Set down, please, exactly the lines below that run from the line with "queue deletions, exchanges, a" to the line with "x.aers.length + (x.sqs.filter", both lines included.

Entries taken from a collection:
————————

-- ==== Sys2Proof/Machine/Host.lean ====
section
/-! DEFINITION. The host link (13_host_link_nvme.md) and what resets of a function do to its commands (R504, R506): link events,
virtual functions, controllers, doorbells, the partner violations of R467, and the packets 0x01E0 to 0x01E4. -/

namespace Sys2Proof.Machine
open Sys2Proof

/-! ### Commands discarded (R168, R215, R251, R504) -/

/-- The codewords of abandoned reads leave the lanes (R168): one that streams is dropped with its packet, one that waits ends at once,
one in DECODE at the end of the current layer. -/
def State.abandonSlots (s : State) (gone : CtxIx → Bool) : State :=
  let hit := fun (c : Slot) => (c.ctx.map gone).getD false && c.job.isNone
  let s : State := { s with slice := s.slice.map fun x => { x with wake := x.wake.filter fun w => !hit w.cw } }
  (fins 24).foldl (fun s (l : LaneIx) =>
    let s := s.modLane l fun x => { x with cut := x.cut.filter fun c => !hit c }
    let s := match s.lane[l].inBuf, s.lane[l].bind.head with
      | some c, some g => if hit c then s.dropHead g else s
      | _, _ => s
    (fins 4).foldl (fun s (k : SlotIx) =>
      let c := s.lane[l].slots[k]
      if !hit c then s
      else match c.state with
        | .free => s
        | .stream =>
          if c.ended then s.endCodeword l k .dropped
          else match s.lane[l].bind.head with
            | some g => s.dropHead g
            | none => s.endCodeword l k .dropped
        | .wait => s.endCodeword l k .dropped
        | .decode => s.stopSlot l k .dropped
        | .done => s.freeSlot l k {}) s) s

/-- Recovery jobs all of whose commands are abandoned end (R215); the others lose the abandoned ones. -/
def State.abandonJobs (s : State) (gone : CtxIx → Bool) : State :=
  (fins 4).foldl (fun s (a : Eng) =>
    let s := s.closeJobs a fun j => !j.cmds.isEmpty && j.cmds.all fun c => gone c.1
    s.modRec a fun r => { r with jobs := r.jobs.map fun j => j.map fun j => { j with cmds := j.cmds.filter fun c => !gone c.1 } }) s

/-- The heads and sectors the blocks of a write go to. -/
def State.writePlaces (s : State) (v : WriteView) : List (Head × SectorAt) :=
  (List.range v.blocks.length).filterMap fun k =>
    (s.viewSector v k).bind fun (_, d, p) =>
      let q := s.remapped d.engine d p
      (s.globalHead d.engine q.head.val).map fun g => (g, q)

/-- Sectors that no longer belong to a command: in runs in progress they are written to their end and forgotten, and they are no
longer suspect (R251). -/
def State.orphanSectors (s : State) (l : List (Head × SectorAt)) : State :=
  (fins 24).foldl (fun s (g : Head) =>
    let mine := fun (p : SectorAt) => l.any fun x => x.1 == g && x.2 == p
    s.modWr g fun w =>
      { w with
        run := w.run.map fun r => { r with sectors := r.sectors.map fun t => if mine t.1 then (t.1, none) else t }
        suspects := w.suspects.filter fun x => !mine x.at_ }) s

/-- The write pointer of a zone that lost writes goes back to MP as it stood, or to the end of the last write of the zone that
goes on (R504, log 19); a zone that had become FULL is CLOSED. -/
def State.drawBack (s : State) (z : ZoneNo) (mp : Nat) : State :=
  let ends := s.views.filterMap fun v => if v.zone = some z ∧ !v.blocks.all (fun b => b.durable || b.old.isSome) then some (v.zofs + v.blocks.length) else none
  let wp := ends.foldl max mp
  if wp < (s.zoneDesc z).wp then s.setZone z fun d => { d with wp := wp, zs := if d.zs = .full then .closed else d.zs } else s

/-- A block of a read whose source was a discarded write and had not arrived takes the source a start now would fix (R484). -/
def State.resource (s : State) (lost : List Nat) : State :=
  s.q.ctxs.foldl (fun s p =>
    let c := p.2
    let bad := fun (b : BlockState) => match b.source with
      | .buffer no _ => lost.contains no && !b.here
      | _ => false
    match s.host.namespaces.find? fun n => n.nsid == c.sqe.nsid.toNat with
    | none => s
    | some n =>
      if c.started && c.blocks.any bad then
        s.modCtx (finMod 4096 (by decide) p.1) fun c =>
          { c with blocks := c.blocks.zipIdx.map fun (b, i) => if bad b then s.readSource n (c.sqe.slba + i) else b }
      else s) s

/-- Commands discarded, started or not, with no completion (R504): media writes stop at the next sector boundary, reads are
abandoned, credits return once no sector of theirs is in transfer. -/
def State.discard (s : State) (sel : Ctx → Bool) : State :=
  let gone := s.q.ctxs.filter fun p => sel p.2
  let isGone := fun (x : CtxIx) => gone.any fun p => p.1 == x.val
  let views := gone.filterMap fun p => if p.2.writes && p.2.started then some p.2.view else none
  let lost := views.map (·.startNo)
  let mps := ((views.filterMap (·.zone)).eraseDups).map fun z => (z, s.mediaPointer z)
  let s := (s.abandonSlots isGone).abandonJobs isGone
  let places := views.flatMap s.writePlaces
  let s := s.orphanSectors places
  let s := (fins 4).foldl (fun s (a : Eng) => s.modSeq a fun q =>
    { q with
      fq := q.fq.filter fun f => !gone.any fun p => p.1 == f.ctx
      aborted := (q.aborted ++ (gone.filter fun p => p.2.writes && p.2.started).map (·.1)).eraseDups }) s
  let moving := fun (c : Ctx) => if c.writes && c.started then (s.writePlaces c.view).filter s.inTransfer else []
  let drain := gone.filterMap fun p => if (moving p.2).isEmpty then none else some (p.2.credits, moving p.2)
  let free := (gone.map fun p => if (moving p.2).isEmpty then p.2.credits else 0).sum
  let held := (gone.map fun p => if p.2.writes then stagedCodewords p.2.blocks else p.2.staged).sum
  let s := s.modQ fun q =>
    { q with
      ctxs := q.ctxs.filter fun p => !sel p.2
      creditsFree := q.creditsFree + free
      draining := q.draining ++ drain
      staging := q.staging - held
      chosen := q.chosen.map fun l => l.filter fun x => !gone.any fun p => p.1 == x.1 }
  let s := s.modMedia fun m =>
    { m with groups := m.groups.map fun l => l.map fun g =>
        if g.summary || g.closed then g else { g with blocks := g.blocks.filter fun b => !lost.contains b.2.2.1 } }
  let s := mps.foldl (fun s p => s.drawBack p.1 p.2) s
  s.resource lost

/-! ### Resets of a function -/

/-- A function's exchanges and packets are discarded (R504, R524): a packet that runs goes on, its reply is not sent. -/
def State.dropExchanges (s : State) (f : Fn) : State :=
  let mine := fun (x : Exchange) => x.src == .nvme f
  s.modHet fun h =>
    let runs := fun (xid : Nat) => h.waiting.any fun w => w.2.xid == xid
    let lone := (h.waiting.filter fun w => w.2.src == .nvme f && !h.exchanges.any fun x => x.xid == w.2.xid).map fun w =>
      ({ xid := w.2.xid, src := .nvme f, todo := [], running := true, dropped := true } : Exchange)
    { h with
      exchanges := (h.exchanges.filter fun x => !mine x || runs x.xid).map (fun x =>
        if mine x then { x with dropped := true, todo := [] } else x) ++ lone }

/-- Open zones of a namespace attached only to a function are closed (R504): the Zoned Namespace command set's transitions of a
controller reset. -/
def State.closeOpenZones (s : State) (f : Fn) : State :=
  let only := s.host.namespaces.filter fun n => n.zoned && n.attached == (1 : BitVec 16) <<< f.val
  (only.flatMap (·.zones)).foldl (fun s z =>
    let zs := (s.zoneDesc z).zs
    if zs = .impOpen ∨ zs = .expOpen then s.enterZState z .closed else s) s

/-- What a controller or function-level reset discards of a function beside its I/O commands: outstanding event requests, waiting
queue deletions, exchanges, a format, a commit, an Opal answer (R504). -/
def State.pendingAdmin (s : State) (f : Fn) : Nat :=
  let x := s.host.fns[f]
  x.aers.length + (x.sqs.filter fun q => q.deleting.isSome).length + (s.het.exchanges.filter fun e => e.src == .nvme f && !e.dropped).length +
    (s.sec.fmtCmds.filter fun c => c.1 = f).length + (s.sec.opalWait.filter fun c => c.1 = f).length +
    (match s.sec.commit with
      | some c => if c.fn = f ∧ !c.orphan then 1 else 0
      | none => 0)

/-- The registers of a function's controller at their reset values (R444, R654), its queues gone. -/
def FnState.cleared (x : FnState) : FnState :=
  { x with
    en := false, rdy := false, cfs := false, vwcOn := true, ps := (((alookup x.saved 0x02).getD 0).toNat % 4), shst := 0, abrupt := false
    wrr := false, features := x.saved, sqs := [], cqs := [], aers := [], events := [], masked := [], kato := 0, lastSq := 0
    weights := Vector.replicate 3 0 }

/-- A change the composite controller status of NVMe-MI reports (R465): bit 5 controller enable, 6 namespaces, 7 firmware activated. -/
def State.healthChange (s : State) (bit : Nat) : State :=
  s.modHost fun h => { h with healthFlags := h.healthFlags ||| BitVec.ofNat 16 (2 ^ bit) }

/-- A controller or function-level reset of a function (R504); the PF's flexible queue pairs are those stored (R471). -/
def State.resetFn (s : State) (f : Fn) : State :=
  let n := (s.q.ctxs.filter fun p => p.2.fn == f).length + s.pendingAdmin f
  let s := s.discard fun c => c.fn == f
  let s := s.modFn f fun x => { x with discCnt := satAdd 32 x.discCnt n }
  let s := s.endContracts fun k => k.fn == f
  let s := s.dropExchanges f
  let s := s.modSec fun x =>
    { x with
      opalWait := x.opalWait.filter fun c => c.1 ≠ f
      fmtCmds := x.fmtCmds.filter fun c => c.1 ≠ f
      commit := x.commit.map fun c => if c.fn = f then { c with orphan := true } else c }
  let s := s.closeOpenZones f
  let s := s.modQ fun q => { q with turn := if (q.turn.map fun t => t.1) = some f then none else q.turn }
  let s := s.modFn f FnState.cleared
  let s := if f = 0 then s.modFn 0 fun x => { x with pairs := 1024 + s.nor.pairs[0] } else s
  (s.healthChange 5).settleWrites

/-- A function-level reset (R439, R463, R504): also the function's controller memory buffer, counted in FLR_CNT. -/
def State.flr (s : State) (f : Fn) : State :=
  ((s.resetFn f).refillCmb f).modFn f fun x => { x with flrCnt := satAdd 32 x.flrCnt 1, cmbmsc := 0 }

————————

## [Answer section]
queue deletions, exchanges, a format, a commit, an Opal answer (R504). -/
def State.pendingAdmin (s : State) (f : Fn) : Nat :=
  let x := s.host.fns[f]
  x.aers.length + (x.sqs.filter fun q => q.deleting.isSome).length + (s.het.exchanges.filter fun e => e.src == .nvme f && !e.dropped).length +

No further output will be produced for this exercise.